== What the exercise asks ==
Take the lines below beginning at the line that has "p.vau.intake = []" and stopping after the line that has "p.tou = (if", and print them exactly as they are, with no other lines.

(Records from a dataset)
○ ○ ○ ○

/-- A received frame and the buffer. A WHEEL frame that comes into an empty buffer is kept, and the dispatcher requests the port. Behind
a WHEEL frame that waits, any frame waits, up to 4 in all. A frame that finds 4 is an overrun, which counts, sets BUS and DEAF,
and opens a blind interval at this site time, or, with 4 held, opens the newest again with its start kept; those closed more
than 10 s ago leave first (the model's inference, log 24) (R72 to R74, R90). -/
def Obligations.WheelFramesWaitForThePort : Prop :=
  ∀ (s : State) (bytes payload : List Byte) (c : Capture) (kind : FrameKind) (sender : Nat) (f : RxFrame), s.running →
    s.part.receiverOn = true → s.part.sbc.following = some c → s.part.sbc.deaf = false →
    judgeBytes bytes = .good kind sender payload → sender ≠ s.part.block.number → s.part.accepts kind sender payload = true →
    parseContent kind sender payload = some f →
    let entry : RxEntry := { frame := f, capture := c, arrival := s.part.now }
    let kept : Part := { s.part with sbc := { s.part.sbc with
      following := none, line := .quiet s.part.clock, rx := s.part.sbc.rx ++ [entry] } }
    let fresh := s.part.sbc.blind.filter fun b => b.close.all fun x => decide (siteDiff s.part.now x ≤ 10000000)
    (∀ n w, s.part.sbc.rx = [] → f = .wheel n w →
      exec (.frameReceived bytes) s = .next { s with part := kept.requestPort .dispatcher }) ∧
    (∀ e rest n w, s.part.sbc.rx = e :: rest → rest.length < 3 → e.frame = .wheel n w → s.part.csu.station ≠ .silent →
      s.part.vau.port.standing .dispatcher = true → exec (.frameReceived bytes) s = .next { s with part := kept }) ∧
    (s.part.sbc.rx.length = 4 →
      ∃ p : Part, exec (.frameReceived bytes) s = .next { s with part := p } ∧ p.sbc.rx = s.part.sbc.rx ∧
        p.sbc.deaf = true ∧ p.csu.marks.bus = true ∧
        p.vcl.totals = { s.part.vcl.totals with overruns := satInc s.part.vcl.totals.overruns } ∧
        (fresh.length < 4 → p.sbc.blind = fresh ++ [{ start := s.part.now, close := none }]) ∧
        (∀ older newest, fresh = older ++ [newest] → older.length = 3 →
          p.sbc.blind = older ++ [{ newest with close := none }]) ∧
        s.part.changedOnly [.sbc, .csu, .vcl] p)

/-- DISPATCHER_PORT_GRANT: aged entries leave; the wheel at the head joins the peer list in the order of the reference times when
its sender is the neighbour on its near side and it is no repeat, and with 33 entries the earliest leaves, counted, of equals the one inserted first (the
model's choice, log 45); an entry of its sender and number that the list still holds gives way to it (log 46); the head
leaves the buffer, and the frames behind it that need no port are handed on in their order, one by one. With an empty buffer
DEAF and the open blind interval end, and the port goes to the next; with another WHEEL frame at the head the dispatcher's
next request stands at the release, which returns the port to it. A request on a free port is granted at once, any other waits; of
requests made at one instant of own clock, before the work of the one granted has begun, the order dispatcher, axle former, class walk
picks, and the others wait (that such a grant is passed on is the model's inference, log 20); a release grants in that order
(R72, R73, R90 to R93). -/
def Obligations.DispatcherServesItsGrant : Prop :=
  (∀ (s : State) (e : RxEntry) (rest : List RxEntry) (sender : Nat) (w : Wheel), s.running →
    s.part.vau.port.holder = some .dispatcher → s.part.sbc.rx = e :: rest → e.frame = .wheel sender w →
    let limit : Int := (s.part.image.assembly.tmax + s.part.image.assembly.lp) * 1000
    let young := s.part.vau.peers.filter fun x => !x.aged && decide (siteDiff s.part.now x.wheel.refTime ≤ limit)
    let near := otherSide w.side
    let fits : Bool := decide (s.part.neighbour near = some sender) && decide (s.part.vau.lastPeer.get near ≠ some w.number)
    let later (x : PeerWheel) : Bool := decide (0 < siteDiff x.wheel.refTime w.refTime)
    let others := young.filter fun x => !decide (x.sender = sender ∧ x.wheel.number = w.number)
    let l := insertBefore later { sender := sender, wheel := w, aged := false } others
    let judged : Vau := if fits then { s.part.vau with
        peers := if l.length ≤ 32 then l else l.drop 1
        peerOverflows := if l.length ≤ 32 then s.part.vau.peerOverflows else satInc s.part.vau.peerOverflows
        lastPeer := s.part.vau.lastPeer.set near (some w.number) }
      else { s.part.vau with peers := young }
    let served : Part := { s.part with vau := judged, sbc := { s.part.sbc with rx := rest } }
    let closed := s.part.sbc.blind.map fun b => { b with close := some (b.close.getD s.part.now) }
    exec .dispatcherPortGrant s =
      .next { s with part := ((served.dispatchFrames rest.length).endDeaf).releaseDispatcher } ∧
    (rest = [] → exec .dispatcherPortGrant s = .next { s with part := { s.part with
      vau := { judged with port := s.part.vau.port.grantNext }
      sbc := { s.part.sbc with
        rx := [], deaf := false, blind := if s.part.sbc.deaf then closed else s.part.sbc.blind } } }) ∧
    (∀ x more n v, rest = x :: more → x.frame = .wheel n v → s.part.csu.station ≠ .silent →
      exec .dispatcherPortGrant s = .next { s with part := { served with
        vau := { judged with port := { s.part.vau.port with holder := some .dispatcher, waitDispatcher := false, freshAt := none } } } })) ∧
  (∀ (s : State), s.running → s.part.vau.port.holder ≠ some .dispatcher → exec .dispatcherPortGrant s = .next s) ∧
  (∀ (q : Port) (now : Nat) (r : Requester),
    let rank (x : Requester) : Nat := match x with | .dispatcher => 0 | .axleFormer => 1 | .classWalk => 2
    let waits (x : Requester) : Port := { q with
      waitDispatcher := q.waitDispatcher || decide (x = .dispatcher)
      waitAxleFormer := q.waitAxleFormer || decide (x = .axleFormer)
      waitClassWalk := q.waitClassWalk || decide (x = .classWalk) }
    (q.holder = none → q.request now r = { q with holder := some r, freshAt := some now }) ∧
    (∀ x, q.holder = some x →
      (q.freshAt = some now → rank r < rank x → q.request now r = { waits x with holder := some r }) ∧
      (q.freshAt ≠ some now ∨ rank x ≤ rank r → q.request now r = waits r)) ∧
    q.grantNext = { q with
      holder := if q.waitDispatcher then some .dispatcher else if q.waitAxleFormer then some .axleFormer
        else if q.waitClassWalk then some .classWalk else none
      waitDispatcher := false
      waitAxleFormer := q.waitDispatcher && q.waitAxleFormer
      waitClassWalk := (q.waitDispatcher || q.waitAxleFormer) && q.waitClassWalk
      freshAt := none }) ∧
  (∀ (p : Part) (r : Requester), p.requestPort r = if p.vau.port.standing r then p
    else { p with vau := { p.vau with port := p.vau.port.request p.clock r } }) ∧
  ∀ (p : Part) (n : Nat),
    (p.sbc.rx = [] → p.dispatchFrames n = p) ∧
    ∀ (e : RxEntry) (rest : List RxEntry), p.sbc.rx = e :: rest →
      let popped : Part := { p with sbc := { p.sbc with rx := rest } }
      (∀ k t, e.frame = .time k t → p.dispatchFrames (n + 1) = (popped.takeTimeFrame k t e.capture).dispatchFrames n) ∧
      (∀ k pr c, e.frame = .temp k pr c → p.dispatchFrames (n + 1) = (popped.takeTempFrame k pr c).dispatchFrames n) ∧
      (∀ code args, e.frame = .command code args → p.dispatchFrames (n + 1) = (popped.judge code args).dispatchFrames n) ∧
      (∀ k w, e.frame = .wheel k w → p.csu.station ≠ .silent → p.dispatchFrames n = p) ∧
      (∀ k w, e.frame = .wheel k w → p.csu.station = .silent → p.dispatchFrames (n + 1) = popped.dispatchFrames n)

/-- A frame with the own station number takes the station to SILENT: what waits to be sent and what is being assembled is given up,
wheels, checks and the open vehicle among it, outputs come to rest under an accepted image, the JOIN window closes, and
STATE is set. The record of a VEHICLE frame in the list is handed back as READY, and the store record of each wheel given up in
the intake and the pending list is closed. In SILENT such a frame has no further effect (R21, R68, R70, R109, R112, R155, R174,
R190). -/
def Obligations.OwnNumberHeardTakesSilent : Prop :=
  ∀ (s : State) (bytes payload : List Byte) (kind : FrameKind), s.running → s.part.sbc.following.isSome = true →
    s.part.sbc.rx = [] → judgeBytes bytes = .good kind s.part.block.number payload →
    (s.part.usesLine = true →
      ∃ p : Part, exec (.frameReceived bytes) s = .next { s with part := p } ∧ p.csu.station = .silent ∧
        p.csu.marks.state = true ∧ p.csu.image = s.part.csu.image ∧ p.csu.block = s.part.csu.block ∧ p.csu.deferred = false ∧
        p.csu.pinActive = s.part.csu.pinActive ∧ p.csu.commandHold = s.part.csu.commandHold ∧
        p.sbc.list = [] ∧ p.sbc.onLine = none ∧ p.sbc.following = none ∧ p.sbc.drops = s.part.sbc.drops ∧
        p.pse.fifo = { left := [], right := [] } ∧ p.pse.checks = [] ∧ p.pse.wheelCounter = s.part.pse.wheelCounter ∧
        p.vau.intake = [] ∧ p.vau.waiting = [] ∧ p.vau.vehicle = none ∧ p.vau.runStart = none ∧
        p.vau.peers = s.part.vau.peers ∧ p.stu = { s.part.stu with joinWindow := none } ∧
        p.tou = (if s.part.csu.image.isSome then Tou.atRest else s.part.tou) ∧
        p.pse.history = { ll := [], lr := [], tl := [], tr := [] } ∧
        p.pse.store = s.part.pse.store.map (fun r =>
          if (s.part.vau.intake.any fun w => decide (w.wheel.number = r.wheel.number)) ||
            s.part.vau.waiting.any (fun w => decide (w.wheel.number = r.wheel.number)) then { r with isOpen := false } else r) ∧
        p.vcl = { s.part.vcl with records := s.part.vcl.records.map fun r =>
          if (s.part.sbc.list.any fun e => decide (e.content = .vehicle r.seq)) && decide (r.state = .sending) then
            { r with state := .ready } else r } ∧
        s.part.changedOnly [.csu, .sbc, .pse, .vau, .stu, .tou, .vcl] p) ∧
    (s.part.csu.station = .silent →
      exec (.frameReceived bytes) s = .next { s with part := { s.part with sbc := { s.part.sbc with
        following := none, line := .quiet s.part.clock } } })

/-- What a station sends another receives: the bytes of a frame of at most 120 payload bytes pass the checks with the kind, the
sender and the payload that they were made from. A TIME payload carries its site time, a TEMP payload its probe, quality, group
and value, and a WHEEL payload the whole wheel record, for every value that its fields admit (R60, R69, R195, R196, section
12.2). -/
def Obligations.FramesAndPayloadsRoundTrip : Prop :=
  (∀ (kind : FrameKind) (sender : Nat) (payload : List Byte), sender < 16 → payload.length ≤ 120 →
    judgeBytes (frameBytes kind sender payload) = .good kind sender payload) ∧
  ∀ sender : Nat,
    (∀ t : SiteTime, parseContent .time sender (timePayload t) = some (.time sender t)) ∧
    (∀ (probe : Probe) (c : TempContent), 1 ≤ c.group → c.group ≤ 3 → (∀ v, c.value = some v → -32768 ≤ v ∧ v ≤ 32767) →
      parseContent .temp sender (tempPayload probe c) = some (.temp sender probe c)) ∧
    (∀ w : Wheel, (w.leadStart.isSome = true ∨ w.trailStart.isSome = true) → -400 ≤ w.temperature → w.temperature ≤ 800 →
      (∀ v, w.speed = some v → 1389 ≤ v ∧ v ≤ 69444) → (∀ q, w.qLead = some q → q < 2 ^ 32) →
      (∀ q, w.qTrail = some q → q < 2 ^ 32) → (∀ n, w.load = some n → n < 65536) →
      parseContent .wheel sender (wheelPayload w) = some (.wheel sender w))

○ ○ ○ ○

== Answer below ==
        p.vau.intake = [] ∧ p.vau.waiting = [] ∧ p.vau.vehicle = none ∧ p.vau.runStart = none ∧
        p.vau.peers = s.part.vau.peers ∧ p.stu = { s.part.stu with joinWindow := none } ∧
        p.tou = (if s.part.csu.image.isSome then Tou.atRest else s.part.tou) ∧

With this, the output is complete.